• [Input records]:
-- ==== Sys2Proof/Machine/Domains.lean ====
section
/-!
DEFINITION. A clock domain's PLL loses lock and relocks (19 R545, R546, R550; 21 R581): what every chapter that clocks units
from a PLL shares.
-/

namespace Sys2Proof.Machine

open Sys2Proof

/-- One clock domain. -/
def State.dom (s : State) (d : Nat) : Dom := s.clocks.dom.get d

/-- Change one clock domain. -/
def State.updDom (s : State) (d : Nat) (f : Dom → Dom) : State :=
  s.setClocks { s.clocks with dom := s.clocks.dom.upd d f }

/-- The error record of a loss, once its first outcome is known: 1 relocked, 2 offline, 3 still retrying (R581). -/
def State.pllRecord (s : State) (d outcome : Nat) : State :=
  let x := s.dom d
  if x.logged then s
  else (s.updDom d (fun x => { x with logged := true })).raiseErr 0x9008 3 (hClock d) 0xFF 0
    (detail [(d, 8), (x.relocks, 8), (outcome, 8)])

/-- Loss of lock: the bypass, the source, the fact PLL_BYPASS, the counters (R545, R609). -/
def State.domLost (s : State) (d : Nat) : State :=
  let s := s.updDom d (fun x => { x with
    state := .bypass, relocks := 0, losses := satInc 32 x.losses, logged := false, since := s.devTime })
  ((s.edge (16 + d)).count 8 d 0).setFact (hClock d) 3

/-- A relock attempt. -/
def State.domAttempt (s : State) (d : Nat) : State := s.updDom d (fun x => { x with relocks := satInc 16 x.relocks })

/-- Relock: the domain leaves its bypass and the fact clears (R546). -/
def State.domRelocked (s : State) (d : Nat) : State :=
  let x := s.dom d
  let s := (s.countBy 8 d 2 ((s.devTime - x.since) / 1000)).count 8 d 1
  let s := (s.updDom d (fun x => { x with state := .running })).pllRecord d 1
  if (s.entry (hClock d)).fact = 3 ∨ (s.entry (hClock d)).fact = 4 then (s.clearFact (hClock d)).settle (hClock d) else s

/-- The domain gives up: PLL_OFFLINE (R546). -/
def State.domOffline (s : State) (d : Nat) : State :=
  ((s.updDom d (fun x => { x with state := .offline })).pllRecord d 2).setFact (hClock d) 4

/-- Further attempts follow: the record's outcome is 3. -/
def State.domRetrying (s : State) (d : Nat) : State := s.pllRecord d 3

end Sys2Proof.Machine
end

• [Task item]:
Write out the whole listing again. Match it word for word.

• [Response to this task]:
-- ==== Sys2Proof/Machine/Domains.lean ====
section
/-!
DEFINITION. A clock domain's PLL loses lock and relocks (19 R545, R546, R550; 21 R581): what every chapter that clocks units
from a PLL shares.
-/

namespace Sys2Proof.Machine

open Sys2Proof

/-- One clock domain. -/
def State.dom (s : State) (d : Nat) : Dom := s.clocks.dom.get d

/-- Change one clock domain. -/
def State.updDom (s : State) (d : Nat) (f : Dom → Dom) : State :=
  s.setClocks { s.clocks with dom := s.clocks.dom.upd d f }

/-- The error record of a loss, once its first outcome is known: 1 relocked, 2 offline, 3 still retrying (R581). -/
def State.pllRecord (s : State) (d outcome : Nat) : State :=
  let x := s.dom d
  if x.logged then s
  else (s.updDom d (fun x => { x with logged := true })).raiseErr 0x9008 3 (hClock d) 0xFF 0
    (detail [(d, 8), (x.relocks, 8), (outcome, 8)])

/-- Loss of lock: the bypass, the source, the fact PLL_BYPASS, the counters (R545, R609). -/
def State.domLost (s : State) (d : Nat) : State :=
  let s := s.updDom d (fun x => { x with
    state := .bypass, relocks := 0, losses := satInc 32 x.losses, logged := false, since := s.devTime })
  ((s.edge (16 + d)).count 8 d 0).setFact (hClock d) 3

/-- A relock attempt. -/
def State.domAttempt (s : State) (d : Nat) : State := s.updDom d (fun x => { x with relocks := satInc 16 x.relocks })

/-- Relock: the domain leaves its bypass and the fact clears (R546). -/
def State.domRelocked (s : State) (d : Nat) : State :=
  let x := s.dom d
  let s := (s.countBy 8 d 2 ((s.devTime - x.since) / 1000)).count 8 d 1
  let s := (s.updDom d (fun x => { x with state := .running })).pllRecord d 1
  if (s.entry (hClock d)).fact = 3 ∨ (s.entry (hClock d)).fact = 4 then (s.clearFact (hClock d)).settle (hClock d) else s

/-- The domain gives up: PLL_OFFLINE (R546). -/
def State.domOffline (s : State) (d : Nat) : State :=
  ((s.updDom d (fun x => { x with state := .offline })).pllRecord d 2).setFact (hClock d) 4

/-- Further attempts follow: the record's outcome is 3. -/
def State.domRetrying (s : State) (d : Nat) : State := s.pllRecord d 3

end Sys2Proof.Machine
end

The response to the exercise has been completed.